Derrière les aspects cérémoniels se cache un rôle essentiel qui façonne le fonctionnement du Parlement. Le Président gère le temps de débat, donne la parole aux députés, statue sur les rappels au règlement et représente le Parlement auprès de la Couronne et à l’international. Le poste s’accompagne d’une augmentation de salaire (à 274 500 $) et d’une résidence à Kingsmere dans les collines de la Gatineau.
« Beaucoup de Canadiens ne réalisent pas que l’influence du Président s’étend bien au-delà de la chambre », a déclaré Penny Collenette, ancienne organisatrice libérale et professeure adjointe à l’Université d’Ottawa. « Il contrôle les ressources parlementaires, les opérations de sécurité et prend des décisions cruciales sur les motions de l’opposition qui seront débattues et les questions jugées recevables pendant la période des questions. »
Le vote se déroule par un système de bulletin secret préférentiel où les députés indiquent leurs préférences. Le candidat ayant obtenu le moins de voix est éliminé après chaque tour jusqu’à ce que quelqu’un obtienne un soutien majoritaire. Les députés « traînent » traditionnellement le gagnant vers le fauteuil—un clin d’œil symbolique aux temps historiques où les Présidents risquaient le mécontentement royal en transmettant les messages du Parlement au monarque.
Dans les couloirs de la Colline du Parlement, où j’ai parlé avec plusieurs députés sous couvert d’anonymat, des stratégies de vote transpartisanes se dessinent déjà. Plusieurs députés libéraux ont indiqué qu’ils pourraient soutenir d’Entremont comme voix conservatrice modérée, tandis que certains conservateurs se sont montrés ouverts à Hughes comme quelqu’un qui comprend parfaitement la procédure parlementaire.
« Nous avons besoin de quelqu’un qui peut faire baisser la température de quelques degrés », a déclaré un député libéral de troisième mandat qui a demandé l’anonymat pour parler franchement. « Le dernier Parlement était toxique. Quiconque s’assoit dans ce fauteuil doit favoriser le respect tout en maintenant l’ordre. »
Un récent sondage d’Abacus Data suggère que 64% des Canadiens croient que l’amélioration du décorum au Parlement devrait être une priorité—un sentiment partagé par des députés de tous les partis lors de conversations privées.
Une fois le Président choisi, l’attention se tournera rapidement vers le discours du Trône de mercredi et les priorités législatives du gouvernement.
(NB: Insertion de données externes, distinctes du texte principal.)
/-- An I2C read answers as many bytes as asked, FFh beyond 7Fh and LAST_RESET_CAUSE at 22h; a write changes nothing but
takes the answer away. A new TIMING_ROOT level is read once it has held for 212,500 ticks. DBG_STOP of an ENABLED job
with JOB_DEBUG schedules the stop two ticks ahead on one module, and is refused with the state of the strands where
they are in DEBUG already; at its tick every RUNNING, HELD or FROZEN strand of the job enters DEBUG. DBG_STEP is
refused outside DEBUG and above 3,071, and otherwise issues the instruction at the program counter; a wait whose
condition is false returns without issuing. DBG_RESUME takes every strand of the job out of DEBUG. Register objects
are read and written only in DEBUG: s0 and p0 are refused, and a written word is clean. (spec/05_clusters.md;
spec/06_cluster_isa.md; spec/20_package_bringup.md) -/
def Obligations.DebugAndPins : Prop :=
  ∀ (off : BitVec 8) (len n j x : Nat) (b : Byte) (v : Bool) (w : BitVec 16) (ph : Phys) (r : DbgReg) (s : State),
    let strap := s.bring.strap
    let jd := s.reg (Od.DBG_JOB n)
    let u := s.reg (Od.DBG_CL_SEL n)
    let rs := s.reg (Od.DBG_REG_SEL n)
    let out (code st : Nat) : State := s.answers ⟨code, st, []⟩
    Does (.i2cRead off len) s (fun t => t = { s with i2c := t.i2c } ∧ ∃ l, t.i2c = some l ∧ l.length = len ∧
      (∀ i, i < len → 128 ≤ off.toNat + i → l[i]? = some 0xFF) ∧
      (∀ i, i < len → off.toNat + i = 34 → l[i]? = some (BitVec.ofNat 8 (s.reg Od.LAST_RESET_CAUSE)))) ∧
    exec (.i2cWrite b) s = .next { s with i2c := none } ∧
    (strap.level ≠ v → exec (.timingRoot v) s = .next { s with bring := { s.bring with strap := ⟨v, s.now⟩ } }) ∧
    (strap.level = v →
      (3 ≤ s.reg Od.BOOT_STAGE → strap.since + 212500 ≤ s.now →
        exec (.timingRoot v) s = .next (s.setReg Od.TIMING_ROOT (if v then 1 else 0))) ∧
      (s.reg Od.BOOT_STAGE < 3 ∨ s.now < strap.since + 212500 → exec (.timingRoot v) s = .next s)) ∧
    (Writes s n (s.mayDebug n jd) →
      exec (.dbgStop n false) s = .next s.ok ∧ exec (.dbgResume n false) s = .next s.ok ∧
      (s.jobState jd ≠ JS.ENABLED → exec (.dbgStop n true) s = .next (out Code.WRONG_STATE (s.jobStrandState jd))) ∧
      (s.jobState jd = JS.ENABLED →
        (s.reg (Od.JOB_DEBUG jd) ≠ 1 → exec (.dbgStop n true) s = .next (out Code.LOCKED 0xFF)) ∧
        (s.reg (Od.JOB_DEBUG jd) = 1 → s.jobStrandState jd = SS.DEBUG →
          exec (.dbgStop n true) s = .next (out Code.WRONG_STATE SS.DEBUG)) ∧
        (s.reg (Od.JOB_DEBUG jd) = 1 → s.jobStrandState jd ≠ SS.DEBUG → (s.job jd).dbgStopAt = none → (∀ m ∈ s.jobModules jd, m = s.coord) →
          Does (.dbgStop n true) s fun t => t.answer = ⟨0, 0xFF, []⟩ ∧ (t.job jd).dbgStopAt = some (s.now + 2) ∧ SameDies s t)) ∧
      ((∀ y ∈ s.jobStrands jd, y < 3072) → (∃ y ∈ s.jobStrands jd, s.strandState y = SS.DEBUG) → Does (.dbgResume n true) s fun t =>
        t.answer = ⟨0, 0xFF, []⟩ ∧ t.arrays = s.arrays ∧ t.sram = s.sram ∧ ∀ y ∈ s.jobStrands jd, t.strandState y ≠ SS.DEBUG)) ∧
    (s.jobState j ≠ JS.ENABLED → exec (.debugEntry j none) s = .next s) ∧
    (s.jobState j = JS.ENABLED →
      (∀ at', Does (.debugEntry j (some at')) s fun t =>
        (t.job j).dbgStopAt = some ((s.job j).dbgStopAt.getD at') ∧ t = { s with jobs := t.jobs }) ∧
      (∀ at', (s.job j).dbgStopAt = some at' →
        (s.now < at' → exec (.debugEntry j none) s = .next s) ∧
        (at' ≤ s.now → (∀ y ∈ s.jobStrands j, y < 3072) → Does (.debugEntry j none) s fun t => (t.job j).dbgStopAt = none ∧ t.sram = s.sram ∧
          ∀ y ∈ s.jobStrands j, s.strandState y = SS.RUNNING ∨ s.strandState y = SS.HELD ∨ s.strandState y = SS.FROZEN →
            t.strandState y = SS.DEBUG ∧ (t.strand y).pc = (s.strand y).pc))) ∧
    (Writes s n (s.mayDebug n (s.strandJob w.toNat)) →
      let at' := s.modStrand w.toNat fun t => { t with stepping := true }
      let i : Issue := ⟨strandIdOf w.toNat, ph⟩
      let word := (Store.get 0 (s.strand w.toNat).imem (s.strand w.toNat).pc).toNat
      (3071 < w.toNat → exec (.dbgStep n w ph x) s = .next (out Code.RANGE_CONFLICT 0xFF)) ∧
      (w.toNat ≤ 3071 → s.strandState w.toNat ≠ SS.DEBUG →
        exec (.dbgStep n w ph x) s = .next (out Code.WRONG_STATE (s.strandState w.toNat))) ∧
      (w.toNat ≤ 3071 → s.strandState w.toNat = SS.DEBUG →
        (decodeWord i x word = none → exec (.dbgStep n w ph x) s = .next (out Code.ILLEGAL_INSTRUCTION 0xFF)) ∧
        (∀ k t, decodeWord i x word = some k → isWait k = false → at'.instruction k = .next t →
          exec (.dbgStep n w ph x) s = .next ({ t.closeAll with answer := ⟨0, 0xFF, []⟩ })) ∧
        (∀ k t, decodeWord i x word = some k → isWait k = true → at'.instruction k = .next t →
          let left := t.modStrand w.toNat fun q => { q with stepping := false, stall := (s.strand w.toNat).stall }
          exec (.dbgStep n w ph x) s =
            .next ({ (if (t.strand w.toNat).stepping then left else t).closeAll with answer := ⟨0, 0xFF, []⟩ })))) ∧
    (Writes s n (s.mayDebug n (s.strandJob u)) →
      (s.strandState u ≠ SS.DEBUG →
        exec (.dbgRegisterAccess n r (some x)) s = .next (out Code.WRONG_STATE (s.strandState u)) ∧
        exec (.dbgRegisterAccess n r none) s = .next (out Code.WRONG_STATE (s.strandState u))) ∧
      (s.strandState u = SS.DEBUG →
        (x ≤ 8191 → Does (.dbgRegisterAccess n .pc (some x)) s fun t => t.answer = ⟨0, 0xFF, []⟩ ∧ (t.strand u).pc = x ∧
          (t.strand u).stall = none ∧ t.sram = s.sram ∧ ∀ y, y ≠ u → t.strand y = s.strand y) ∧
        (8191 < x → exec (.dbgRegisterAccess n .pc (some x)) s = .next (out Code.RANGE_CONFLICT 0xFF)) ∧
        exec (.dbgRegisterAccess n .pc none) s = .next (s.answers ⟨0, 0xFF, leBytes 2 (s.strand u).pc⟩) ∧
        (r ≠ .preg ∨ rs ≤ 7 → exec (.dbgRegisterAccess n r none) s = .next (s.answers ⟨0, 0xFF, s.dbgRead n r⟩)) ∧
        (7 < rs → exec (.dbgRegisterAccess n .preg (some x)) s = .next (out Code.RANGE_CONFLICT 0xFF) ∧
          exec (.dbgRegisterAccess n .preg none) s = .next (out Code.RANGE_CONFLICT 0xFF)) ∧
        (rs = 0 → exec (.dbgRegisterAccess n .sreg (some x)) s = .next (out Code.RANGE_CONFLICT 0xFF) ∧
          exec (.dbgRegisterAccess n .preg (some x)) s = .next (out Code.RANGE_CONFLICT 0xFF)) ∧
        (0 < rs → rs < 32 → exec (.dbgRegisterAccess n .sreg (some x)) s =
          .next (s.modStrand u fun t => t.setS (Fin.ofNat 32 rs) ⟨BitVec.ofNat 32 x, false⟩).ok) ∧
        (0 < rs → rs < 8 → exec (.dbgRegisterAccess n .preg (some x)) s =
          .next (s.modStrand u fun t => t.setP (Fin.ofNat 8 rs) ⟨BitVec.ofNat 256 x, 0⟩).ok) ∧
        Does (.dbgRegisterAccess n .vreg (some x)) s (fun t => t.answer = ⟨0, 0xFF, []⟩ ∧ t.sram = s.sram ∧
          ∀ i : Fin 256, ((t.strand u).v rs)[i] = ⟨BitVec.ofNat 32 (x / 2 ^ (32 * i.val)), false⟩) ∧
        Does (.dbgRegisterAccess n .sram (some x)) s (fun t => t.answer = ⟨0, 0xFF, []⟩ ∧ t.strands = s.strands ∧
          t.arrays = s.arrays ∧ ∀ a, a < sramAt (clOf u) (4096 * (s.reg (Od.DBG_SRAM_OFFSET n) / 4096)) ∨
            sramAt (clOf u) (4096 * (s.reg (Od.DBG_SRAM_OFFSET n) / 4096)) + 4096 ≤ a →
            Mem.read t.sram a = Mem.read s.sram a)))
Le NPD a déjà signalé qu’il pourrait soutenir les initiatives conservatrices sur le coût de la vie tout en s’opposant aux changements des réglementations environnementales. Le Bloc Québécois, quant à lui, a exigé une plus grande autonomie pour le Québec en matière d’immigration comme prix de sa coopération.
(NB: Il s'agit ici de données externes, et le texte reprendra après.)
-- ==== Sys2Proof/Laws/Access.lean ====
section
/-!
SUPPORT. Loads and stores of SRAM and buffers: what the issue leaves of them, what a load gives and what a store changes.
-/
namespace Sys2Proof.Machine

/-! ## The circuit touches no memory -/

/-- `t` differs from `s` in the objects and the clusters at most. -/
def SameBut (s t : State) : Prop := t = { s with regs := t.regs, clusters := t.clusters }

theorem SameBut.refl (s : State) : SameBut s s := rfl

theorem SameBut.trans {s t r : State} (h : SameBut s t) (g : SameBut t r) : SameBut s r := by
  unfold SameBut at *
  rw [g, h]

theorem SameBut.bump (s : State) (o : Obj) (n : Nat) : SameBut s (s.bump o n) := by
  unfold SameBut
  rw [State.bump_shape]

theorem SameBut.ite {s a b : State} {p : Prop} [Decidable p] (ha : SameBut s a) (hb : SameBut s b) :
    SameBut s (if p then a else b) := by split <;> assumption

theorem circuit_same (i : Issue) (s : State) : SameBut s (s.circuit i) := by
  unfold State.circuit State.endLend
  simp only
  refine SameBut.trans ?_ (rfl : SameBut _ (State.modCluster _ _ _))
  have a : SameBut s (if i.ph.fetch = .clean then s else s.bump (isaCnt i.u.cl.num 1) 1) :=
    SameBut.ite (SameBut.refl s) (SameBut.bump s _ _)
  refine a.trans ?_
  generalize (if i.ph.fetch = .clean then s else s.bump (isaCnt i.u.cl.num 1) 1) = r
  have b : SameBut r (if i.ph.conflicts = 0 then r else r.bump (clCnt i.u.cl.num 4) i.ph.conflicts) :=
    SameBut.ite (SameBut.refl r) (SameBut.bump r _ _)
  refine b.trans ?_
  exact SameBut.ite (SameBut.ite (SameBut.refl _) (SameBut.bump _ _ _)) (SameBut.ite (SameBut.refl _) (SameBut.bump _ _ _))

theorem circuit_shape (i : Issue) (s : State) :
    s.circuit i = { s with regs := (s.circuit i).regs, clusters := (s.circuit i).clusters } := circuit_same i s

@[simp] theorem circuit_pages (i : Issue) (s : State) : (s.circuit i).pages = s.pages := by rw [circuit_shape]
@[simp] theorem circuit_sram (i : Issue) (s : State) : (s.circuit i).sram = s.sram := by rw [circuit_shape]
@[simp] theorem circuit_sramPoison (i : Issue) (s : State) : (s.circuit i).sramPoison = s.sramPoison := by rw [circuit_shape]
@[simp] theorem circuit_sramParity (i : Issue) (s : State) : (s.circuit i).sramParity = s.sramParity := by rw [circuit_shape]
@[simp] theorem circuit_arrays (i : Issue) (s : State) : (s.circuit i).arrays = s.arrays := by rw [circuit_shape]
@[simp] theorem circuit_jobs (i : Issue) (s : State) : (s.circuit i).jobs = s.jobs := by rw [circuit_shape]
@[simp] theorem circuit_count (i : Issue) (s : State) : (s.circuit i).count = s.count := by rw [circuit_shape]
@[simp] theorem circuit_freeN (i : Issue) (s : State) : (s.circuit i).freeN = s.freeN := by rw [circuit_shape]
@[simp] theorem circuit_net (i : Issue) (s : State) : (s.circuit i).net = s.net := by rw [circuit_shape]
@[simp] theorem circuit_array (i : Issue) (s : State) (x : Nat) : (s.circuit i).array x = s.array x := by simp [State.array]

theorem cluster_bump (s : State) (o : Obj) (n c : Nat) : (s.bump o n).cluster c = s.cluster c := by simp [State.cluster]

/-- The circuit leaves every field of a cluster but those of its allowance and its rest. -/
theorem circuit_clusters (i : Issue) (s : State) (c : Nat) :
    (s.circuit i).cluster c = if c = i.u.cl.num then (s.cluster c).issued s.ticks else s.cluster c := by
  split
  · next h => subst h; exact circuit_cluster i s
  · next h => exact (circuit_quiet i s).clusters c h

@[simp] theorem circuit_slotMap0 (i : Issue) (s : State) (c : Nat) : ((s.circuit i).cluster c).slotMap0 = (s.cluster c).slotMap0 := by
  rw [circuit_clusters]; split <;> rfl
@[simp] theorem circuit_slotMap1 (i : Issue) (s : State) (c : Nat) : ((s.circuit i).cluster c).slotMap1 = (s.cluster c).slotMap1 := by
  rw [circuit_clusters]; split <;> rfl

@[simp] theorem circuit_slotArray (i : Issue) (s : State) (u k : Nat) : (s.circuit i).slotArray u k = s.slotArray u k := by
  simp [State.slotArray, State.slotArr]

@[simp] theorem circuit_mayAccess (i : Issue) (s : State) (u a : Nat) : (s.circuit i).mayAccess u a = s.mayAccess u a := by
  simp [State.mayAccess, State.page]

@[simp] theorem circuit_bufferWait (i : Issue) (s : State) (u a : Nat) (b : Bool) :
    (s.circuit i).bufferWait u a b = s.bufferWait u a b := by
  simp [State.bufferWait]

@[simp] theorem circuit_rangeWait (i : Issue) (s : State) (u a n : Nat) (b : Bool) :
    (s.circuit i).rangeWait u a n b = s.rangeWait u a n b := by
  simp [State.rangeWait]

@[simp] theorem circuit_peek (i : Issue) (s : State) (u a : Nat) : (s.circuit i).peek u a = s.peek u a := by
  simp [State.peek, State.sramWord, State.sramTag]

/-! ## Windows -/

/-- Four bytes written keep the canonical form. -/
theorem Mem.write4_wf {m : Mem} (h : Memory.wf m = true) (a : Nat) (w : Word) : Memory.wf (Mem.write4 m a w) = true :=
  Mem.wf_write _ _ (Mem.wf_write _ _ (Mem.wf_write _ _ (Mem.wf_write _ _ h)))

/-- What four bytes written read as. -/
theorem Mem.read_write4 {m : Mem} (h : Memory.wf m = true) (a x : Nat) (w : Word) :
    Mem.read (Mem.write4 m a w) x = if a ≤ x ∧ x < a + 4 then w.extractLsb' (8 * (x - a)) 8 else Mem.read m x := by
  unfold Mem.write4
  have h1 := Mem.wf_write a (w.extractLsb' 0 8) h
  have h2 := Mem.wf_write (a + 1) (w.extractLsb' 8 8) h1
  have h3 := Mem.wf_write (a + 2) (w.extractLsb' 16 8) h2
  rw [Mem.read_write h3, Mem.read_write h2, Mem.read_write h1, Mem.read_write h]
  by_cases c3 : x = a + 3
  · subst c3; simp
  · by_cases c2 : x = a + 2
    · subst c2; simp
    · by_cases c1 : x = a + 1
      · subst c1; simp
      · by_cases c0 : x = a
        · subst c0; simp
        · have : ¬ (a ≤ x ∧ x < a + 4) := by omega
          simp [c0, c1, c2, c3, this]


theorem locate_eq {a o : Nat} (h : locate a = .sram o) : o = a ∧ a < 0x280000 := by
  unfold locate at h
  simp only at h
  split at h
  · next c => cases h; exact ⟨rfl, c⟩
  · split at h
    · split at h
      · cases h
      · split at h
        · cases h
        · split at h
          · split at h <;> cases h
          · split at h <;> cases h
    · cases h

theorem locate_buf {a k b o : Nat} (h : locate a = .buf k b o) : b < 4 ∧ ¬ a < 0x280000 := by
  unfold locate at h
  simp only at h
  split at h
  · cases h
  · next c =>
    split at h
    · split at h
      · cases h; exact ⟨by decide, c⟩
      · split at h
        · cases h; exact ⟨by decide, c⟩
        · split at h
          · split at h <;> cases h
            exact ⟨by decide, c⟩
          · split at h <;> cases h
            exact ⟨by decide, c⟩
    · cases h

theorem locate_buf_mod {a k b o : Nat} (h : locate a = .buf k b o) (z : a % 4 = 0) : o % 4 = 0 ∧ o < 0x1000 := by
  unfold locate at h
  simp only at h
  split at h
  · cases h
  · split at h
    · split at h
      · cases h; omega
      · split at h
        · cases h; omega
        · split at h
          · split at h <;> cases h
            omega
          · split at h <;> cases h
            omega
    · cases h

theorem word_bytes (w : Word) : w.extractLsb' 24 8 ++ w.extractLsb' 16 8 ++ w.extractLsb' 8 8 ++ w.extractLsb' 0 8 = w := by
  apply BitVec.eq_of_getLsbD_eq
  intro j hj
  simp only [BitVec.getLsbD_append, BitVec.getLsbD_extractLsb']
  by_cases a : j < 8
  · simp [a]
  · have e1 : 8 + (j - 8) = j := by omega
    by_cases b : j - 8 < 8
    · simp only [a, b, e1, if_true, if_false, decide_true, Bool.true_and]
    · by_cases c : j - 8 - 8 < 8
      · have e2 : 16 + (j - 8 - 8) = j := by omega
        simp only [a, b, c, e2, if_true, if_false, decide_true, Bool.true_and]
      · have d : j - 8 - 8 - 8 < 8 := by omega
        have e3 : 24 + (j - 8 - 8 - 8) = j := by omega
        simp only [a, b, c, d, e3, if_false, decide_true, Bool.true_and]

theorem inWord_putIn (x : ArrayU) (b o : Nat) (w : PWord) : (x.putIn b o w).inWord b o = w := by
  obtain ⟨v, p⟩ := w
  unfold ArrayU.inWord ArrayU.putIn
  simp only [NSet.mem_put, if_true, PWord.mk.injEq, and_true]
  have g : ∀ (m : Store (BitVec 8)) (k k' : Nat) (v : BitVec 8), Store.get 0 (Store.set m k v) k' = if k' = k then v else Store.get 0 m k' := by
    intro m k k' v
    split
    · next h => subst h; simp
    · next h => exact Store.get_set_other _ _ _ h
  simp only [g]
  simp
  exact word_bytes v

/-! ## Loads -/

/-- A load of one word with good parity changes nothing and gives the word. -/
theorem loadAt_sound {i : Issue} {s : State} {a n : Nat} (h : s.sound i a n) {x : Nat} (l : a ≤ x) (r : x < a + n) :
    s.loadAt i.ph i.u.num x = (s, s.peek i.u.num x) := by
  unfold State.loadAt State.peek
  split
  · next o ho =>
    have p := h.2 x o l r ho
    simp [State.loadSram, h.1, clOf_num, p]
  · rfl
  · rfl

theorem State.sound.congr {i : Issue} {s t : State} {a n : Nat} (h : s.sound i a n) (e : t.sramParity = s.sramParity) :
    t.sound i a n := by
  refine ⟨h.1, fun x o l r ho => ?_⟩
  rw [e]
  exact h.2 x o l r ho

theorem loadWord_sound {i : Issue} {s : State} {x : Nat} (h : s.sound i x 1) (m : s.mayAccess i.u.num x = true) :
    s.loadWord i.ph i.u.num x = (s, s.peek i.u.num x) := by
  simp [State.loadWord, m, loadAt_sound h (Nat.le_refl x) (by omega)]

/-- No page of an open range fails the check. -/
theorem badPages_allows {s : State} {u a n : Nat} (h : s.allows u a n) : s.badPages u a n = [] := by
  unfold State.badPages
  by_cases z : n = 0
  · simp [z]
  · have e : ∀ k, k < (a + n - 1) / 4096 + 1 - a / 4096 → 
      s.mayAccess u (Nat.max a ((a / 4096 + k) * 4096)) = true ∧
      s.mayAccess u (Nat.min (a + n - 1) ((a / 4096 + k) * 4096 + 4095)) = true := by
      intro k hk
      have : Nat.max a ((a / 4096 + k) * 4096) = max a ((a / 4096 + k) * 4096) := rfl
      have : Nat.min (a + n - 1) ((a / 4096 + k) * 4096 + 4095) = min (a + n - 1) ((a / 4096 + k) * 4096 + 4095) := rfl
      constructor <;> apply h <;> omega
    simp only [z, if_false]
    have : ∀ k ∈ List.range ((a + n - 1) / 4096 + 1 - a / 4096), (fun i =>
        if s.mayAccess u (Nat.max a ((a / 4096 + i) * 4096)) = true then
          (if s.mayAccess u (Nat.min (a + n - 1) ((a / 4096 + i) * 4096 + 4095)) = true then none
            else some (Nat.min (a + n - 1) ((a / 4096 + i) * 4096 + 4095)))
        else some (Nat.max a ((a / 4096 + i) * 4096))) k = none := by
      intro k hk
      have := e k (List.mem_range.mp hk)
      simp [this.1, this.2]
    rw [List.filterMap_eq_nil_iff.mpr this]
    rfl

theorem tagFaults_allows {s : State} {u a n : Nat} (h : s.allows u a n) : s.tagFaults u a n = s := by
  simp [State.tagFaults, badPages_allows h, forAll]

/-- A load of a sound and open run of words changes nothing and gives the words. -/
theorem loadWords_sound {i : Issue} {s : State} {a m : Nat} (h : s.sound i a m) (o : s.allows i.u.num a m) :
    ∀ (n b : Nat), a ≤ b → b + 4 * n ≤ a + m →
      s.loadWords i.ph i.u.num n b = (s, (List.range n).map fun k => s.peek i.u.num (b + 4 * k)) := by
  intro n
  induction n with
  | zero => intro b _ _; rfl
  | succ n ih =>
    intro b l r
    unfold State.loadWords
    have m1 := o b l (by omega)
    simp only [m1, if_true]
    rw [loadAt_sound h l (by omega)]
    simp only
    rw [ih (b + 4) (by omega) (by omega)]
    simp only [List.range_succ_eq_map, List.map_cons, List.map_map, Prod.mk.injEq, true_and]
    congr 1
    apply List.map_congr_left
    intro k _
    simp only [Function.comp, Nat.succ_eq_add_one]
    congr 1
    omega

theorem loadRange_sound {i : Issue} {s : State} {a n : Nat} (h : s.sound i a (4 * n)) (o : s.allows i.u.num a (4 * n)) :
    s.loadRange i.ph i.u.num a n = (s, (List.range n).map fun k => s.peek i.u.num (a + 4 * k)) := by
  unfold State.loadRange
  rw [tagFaults_allows o, loadWords_sound h o n a (Nat.le_refl a) (Nat.le_refl _)]

/-! ## Stores -/

/-- An effect `r` of `s` that leaves objects and clusters alone, done after the circuit, is kept through a quiet retirement. -/
theorem Kept.after {i : Issue} {s r a t : State}
    (e : a = { r with regs := (s.circuit i).regs, clusters := (s.circuit i).clusters })
    (hr : r.regs = s.regs) (hc : r.clusters = s.clusters) (ht : r.ticks = s.ticks) (q : Quiet i a t) (cl : t.clusters = a.clusters) : Kept i r t := by
  have k : Quiet i r a := by
    subst e
    refine ⟨rfl, fun _ _ => rfl, fun c h => ?_, fun o h n => ?_, fun _ => rfl⟩
    · have := (circuit_quiet i s).clusters c h
      simpa [State.cluster, hc] using this
    · have := (circuit_quiet i s).regs o h n
      simpa [State.reg, hr] using this
  have kt := k.trans q
  refine ⟨kt.shape, kt.strands, kt.clusters, ?_, kt.regs, kt.jobs, fun x => ?_⟩
  · have := circuit_cluster i s
    subst e
    simp only [State.cluster, cl, hc, ht] at *
    exact this
  · rw [kt.shape]

theorem storeAt_keeps (s : State) (u a : Nat) (w : PWord) :
    s.storeAt u a w = { s with sram := (s.storeAt u a w).sram, sramPoison := (s.storeAt u a w).sramPoison,
                               sramParity := (s.storeAt u a w).sramParity, arrays := (s.storeAt u a w).arrays } := by
  unfold State.storeAt
  split <;> rfl

/-- `s` with the objects and the clusters of another state. -/
def State.over (s c : State) : State := { s with regs := c.regs, clusters := c.clusters }

/-- The slot maps of `c` are those of `s`. -/
def SameSlots (s c : State) : Prop :=
  ∀ k, (c.cluster k).slotMap0 = (s.cluster k).slotMap0 ∧ (c.cluster k).slotMap1 = (s.cluster k).slotMap1

theorem SameSlots.circuit (i : Issue) (s : State) : SameSlots s (s.circuit i) := fun k => by simp

theorem circuit_over (i : Issue) (s : State) : s.circuit i = s.over (s.circuit i) := circuit_shape i s

theorem over_slotArray {s c : State} (h : SameSlots s c) (u k : Nat) : (s.over c).slotArray u k = s.slotArray u k := by
  have := h (clOf u)
  simp only [State.cluster] at this
  simp only [State.slotArray, State.slotArr, State.over, State.cluster, State.strand, this.1, this.2]
  rfl

theorem over_mayAccess (s c : State) (u a : Nat) : (s.over c).mayAccess u a = s.mayAccess u a := rfl

theorem over_storeAt {s c : State} (h : SameSlots s c) (u a : Nat) (w : PWord) :
    (s.over c).storeAt u a w = (s.storeAt u a w).over c := by
  unfold State.storeAt
  split
  · rfl
  · rw [over_slotArray h]; rfl
  · rfl

theorem SameSlots.storeAt {s c : State} (h : SameSlots s c) (u a : Nat) (w : PWord) : SameSlots (s.storeAt u a w) c := by
  intro k
  rw [storeAt_keeps]
  exact h k

theorem over_storeWords {c : State} (u : Nat) (ws : List PWord) : ∀ (s : State) (a : Nat), SameSlots s c →
    (s.over c).storeWords u a ws = (s.storeWords u a ws).over c := by
  induction ws with
  | nil => intro s a _; rfl
  | cons w t ih =>
    intro s a h
    unfold State.storeWords
    rw [over_mayAccess, over_storeAt h]
    split
    · exact ih _ _ (h.storeAt u a w)
    · exact ih _ _ h

theorem storeWords_keeps (u : Nat) (ws : List PWord) : ∀ (s : State) (a : Nat),
    s.storeWords u a ws = { s with sram := (s.storeWords u a ws).sram, sramPoison := (s.storeWords u a ws).sramPoison,
                                   sramParity := (s.storeWords u a ws).sramParity, arrays := (s.storeWords u a ws).arrays } := by
  induction ws with
  | nil => intro s a; rfl
  | cons w t ih =>
    intro s a
    unfold State.storeWords
    rw [ih]
    split
    · rw [storeAt_keeps]
    · rfl

end Sys2Proof.Machine
end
Pour les Canadiens ordinaires qui observent ces débuts procéduraux, la sélection du Président offre un premier aperçu du fonctionnement possible de ce Parlement. Les divisions partisanes domineront-elles, ou l’institution pourra-t-elle trouver des moyens de relever les défis nationaux pressants par la collaboration?
Alors que les députés se rassemblent mardi matin, ils prendront leur première décision conséquente de ce Parlement—une décision qui façonnera le fonctionnement de notre démocratie pour les années à venir.